Segment Start: INPUT DATA

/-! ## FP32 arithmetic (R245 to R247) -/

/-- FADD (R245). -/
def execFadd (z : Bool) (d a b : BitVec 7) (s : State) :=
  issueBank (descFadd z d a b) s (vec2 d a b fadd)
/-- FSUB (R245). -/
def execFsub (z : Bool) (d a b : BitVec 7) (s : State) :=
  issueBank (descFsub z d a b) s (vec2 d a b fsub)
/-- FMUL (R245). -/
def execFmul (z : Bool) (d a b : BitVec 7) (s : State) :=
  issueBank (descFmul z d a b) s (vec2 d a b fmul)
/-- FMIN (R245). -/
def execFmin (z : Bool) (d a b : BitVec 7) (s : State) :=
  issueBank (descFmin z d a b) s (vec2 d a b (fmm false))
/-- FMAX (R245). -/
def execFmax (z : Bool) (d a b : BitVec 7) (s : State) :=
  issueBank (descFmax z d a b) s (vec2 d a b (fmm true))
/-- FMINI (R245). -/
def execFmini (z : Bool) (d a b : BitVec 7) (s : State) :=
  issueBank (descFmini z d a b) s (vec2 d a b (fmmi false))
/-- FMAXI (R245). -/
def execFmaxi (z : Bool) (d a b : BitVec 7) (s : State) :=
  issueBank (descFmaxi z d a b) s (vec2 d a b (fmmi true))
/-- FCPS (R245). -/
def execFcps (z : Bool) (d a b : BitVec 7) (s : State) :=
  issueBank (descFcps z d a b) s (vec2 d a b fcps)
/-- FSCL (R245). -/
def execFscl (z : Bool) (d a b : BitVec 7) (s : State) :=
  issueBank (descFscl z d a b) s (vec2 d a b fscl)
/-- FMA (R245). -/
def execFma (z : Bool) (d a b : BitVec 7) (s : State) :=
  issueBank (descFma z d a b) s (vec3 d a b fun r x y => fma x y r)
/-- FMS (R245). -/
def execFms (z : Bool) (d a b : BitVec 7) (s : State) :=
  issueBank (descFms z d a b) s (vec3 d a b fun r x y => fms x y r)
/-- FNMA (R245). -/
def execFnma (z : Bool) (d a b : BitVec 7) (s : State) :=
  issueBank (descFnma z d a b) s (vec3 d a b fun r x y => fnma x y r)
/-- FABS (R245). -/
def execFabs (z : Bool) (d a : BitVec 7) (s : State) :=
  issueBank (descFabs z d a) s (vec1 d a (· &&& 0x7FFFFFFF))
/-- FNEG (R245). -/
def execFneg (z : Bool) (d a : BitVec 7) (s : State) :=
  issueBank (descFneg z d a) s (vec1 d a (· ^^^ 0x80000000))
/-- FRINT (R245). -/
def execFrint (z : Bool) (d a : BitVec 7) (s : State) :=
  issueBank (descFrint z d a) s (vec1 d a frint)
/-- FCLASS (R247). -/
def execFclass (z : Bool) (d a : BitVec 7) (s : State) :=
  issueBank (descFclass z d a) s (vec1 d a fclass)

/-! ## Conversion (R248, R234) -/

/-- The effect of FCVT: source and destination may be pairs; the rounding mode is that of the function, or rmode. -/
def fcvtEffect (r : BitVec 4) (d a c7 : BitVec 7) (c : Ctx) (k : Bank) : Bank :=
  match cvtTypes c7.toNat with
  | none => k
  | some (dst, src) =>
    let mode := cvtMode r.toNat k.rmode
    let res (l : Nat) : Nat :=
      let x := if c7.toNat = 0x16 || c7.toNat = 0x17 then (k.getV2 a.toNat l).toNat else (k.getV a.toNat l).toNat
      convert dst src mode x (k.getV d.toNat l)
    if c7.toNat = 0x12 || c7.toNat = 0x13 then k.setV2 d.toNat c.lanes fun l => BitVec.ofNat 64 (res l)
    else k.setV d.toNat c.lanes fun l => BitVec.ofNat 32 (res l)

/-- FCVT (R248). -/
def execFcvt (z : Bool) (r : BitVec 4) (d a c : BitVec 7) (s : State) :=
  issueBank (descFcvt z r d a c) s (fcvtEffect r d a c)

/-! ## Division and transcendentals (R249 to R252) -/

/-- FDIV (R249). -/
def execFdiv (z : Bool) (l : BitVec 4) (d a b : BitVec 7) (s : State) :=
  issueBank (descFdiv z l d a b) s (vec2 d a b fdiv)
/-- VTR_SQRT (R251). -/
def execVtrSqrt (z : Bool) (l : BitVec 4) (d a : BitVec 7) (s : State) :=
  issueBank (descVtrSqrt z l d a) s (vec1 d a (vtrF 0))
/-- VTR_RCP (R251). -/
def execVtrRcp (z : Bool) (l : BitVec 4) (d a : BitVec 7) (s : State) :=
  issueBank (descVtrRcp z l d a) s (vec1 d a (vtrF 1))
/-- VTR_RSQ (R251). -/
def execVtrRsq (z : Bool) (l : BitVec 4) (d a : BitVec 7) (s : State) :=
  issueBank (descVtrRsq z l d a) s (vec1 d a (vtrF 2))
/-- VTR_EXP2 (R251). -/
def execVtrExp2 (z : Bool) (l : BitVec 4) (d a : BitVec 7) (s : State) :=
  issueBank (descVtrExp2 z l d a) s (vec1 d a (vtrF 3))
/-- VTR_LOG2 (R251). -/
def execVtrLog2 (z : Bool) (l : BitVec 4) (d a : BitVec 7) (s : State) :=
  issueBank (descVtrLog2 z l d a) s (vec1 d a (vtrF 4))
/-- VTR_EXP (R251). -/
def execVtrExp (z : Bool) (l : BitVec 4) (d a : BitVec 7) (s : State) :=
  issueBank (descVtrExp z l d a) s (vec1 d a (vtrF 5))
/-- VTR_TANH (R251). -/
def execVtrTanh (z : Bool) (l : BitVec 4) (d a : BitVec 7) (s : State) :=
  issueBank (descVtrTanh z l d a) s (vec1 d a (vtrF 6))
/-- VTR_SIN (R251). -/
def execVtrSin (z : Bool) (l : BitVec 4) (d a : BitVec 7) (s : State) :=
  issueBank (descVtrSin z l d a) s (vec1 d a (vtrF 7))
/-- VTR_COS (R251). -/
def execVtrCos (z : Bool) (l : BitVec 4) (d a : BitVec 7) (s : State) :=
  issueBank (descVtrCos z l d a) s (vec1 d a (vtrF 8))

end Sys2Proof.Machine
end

Segment End: INPUT DATA

EXERCISE DIRECTIONS ::
From the data above, output only the lines between the line containing "FMIN (R245). -/" and the line containing "let mode := cvtMode r.toNat k.rmode", inclusive, exactly as written.

ANSWER SECTION ::
/-- FMIN (R245). -/
def execFmin (z : Bool) (d a b : BitVec 7) (s : State) :=
  issueBank (descFmin z d a b) s (vec2 d a b (fmm false))
/-- FMAX (R245). -/
def execFmax (z : Bool) (d a b : BitVec 7) (s : State) :=
  issueBank (descFmax z d a b) s (vec2 d a b (fmm true))
/-- FMINI (R245). -/
def execFmini (z : Bool) (d a b : BitVec 7) (s : State) :=
  issueBank (descFmini z d a b) s (vec2 d a b (fmmi false))
/-- FMAXI (R245). -/
def execFmaxi (z : Bool) (d a b : BitVec 7) (s : State) :=
  issueBank (descFmaxi z d a b) s (vec2 d a b (fmmi true))
/-- FCPS (R245). -/
def execFcps (z : Bool) (d a b : BitVec 7) (s : State) :=
  issueBank (descFcps z d a b) s (vec2 d a b fcps)
/-- FSCL (R245). -/
def execFscl (z : Bool) (d a b : BitVec 7) (s : State) :=
  issueBank (descFscl z d a b) s (vec2 d a b fscl)
/-- FMA (R245). -/
def execFma (z : Bool) (d a b : BitVec 7) (s : State) :=
  issueBank (descFma z d a b) s (vec3 d a b fun r x y => fma x y r)
/-- FMS (R245). -/
def execFms (z : Bool) (d a b : BitVec 7) (s : State) :=
  issueBank (descFms z d a b) s (vec3 d a b fun r x y => fms x y r)
/-- FNMA (R245). -/
def execFnma (z : Bool) (d a b : BitVec 7) (s : State) :=
  issueBank (descFnma z d a b) s (vec3 d a b fun r x y => fnma x y r)
/-- FABS (R245). -/
def execFabs (z : Bool) (d a : BitVec 7) (s : State) :=
  issueBank (descFabs z d a) s (vec1 d a (· &&& 0x7FFFFFFF))
/-- FNEG (R245). -/
def execFneg (z : Bool) (d a : BitVec 7) (s : State) :=
  issueBank (descFneg z d a) s (vec1 d a (· ^^^ 0x80000000))
/-- FRINT (R245). -/
def execFrint (z : Bool) (d a : BitVec 7) (s : State) :=
  issueBank (descFrint z d a) s (vec1 d a frint)
/-- FCLASS (R247). -/
def execFclass (z : Bool) (d a : BitVec 7) (s : State) :=
  issueBank (descFclass z d a) s (vec1 d a fclass)

/-! ## Conversion (R248, R234) -/

/-- The effect of FCVT: source and destination may be pairs; the rounding mode is that of the function, or rmode. -/
def fcvtEffect (r : BitVec 4) (d a c7 : BitVec 7) (c : Ctx) (k : Bank) : Bank :=
  match cvtTypes c7.toNat with
  | none => k
  | some (dst, src) =>
    let mode := cvtMode r.toNat k.rmode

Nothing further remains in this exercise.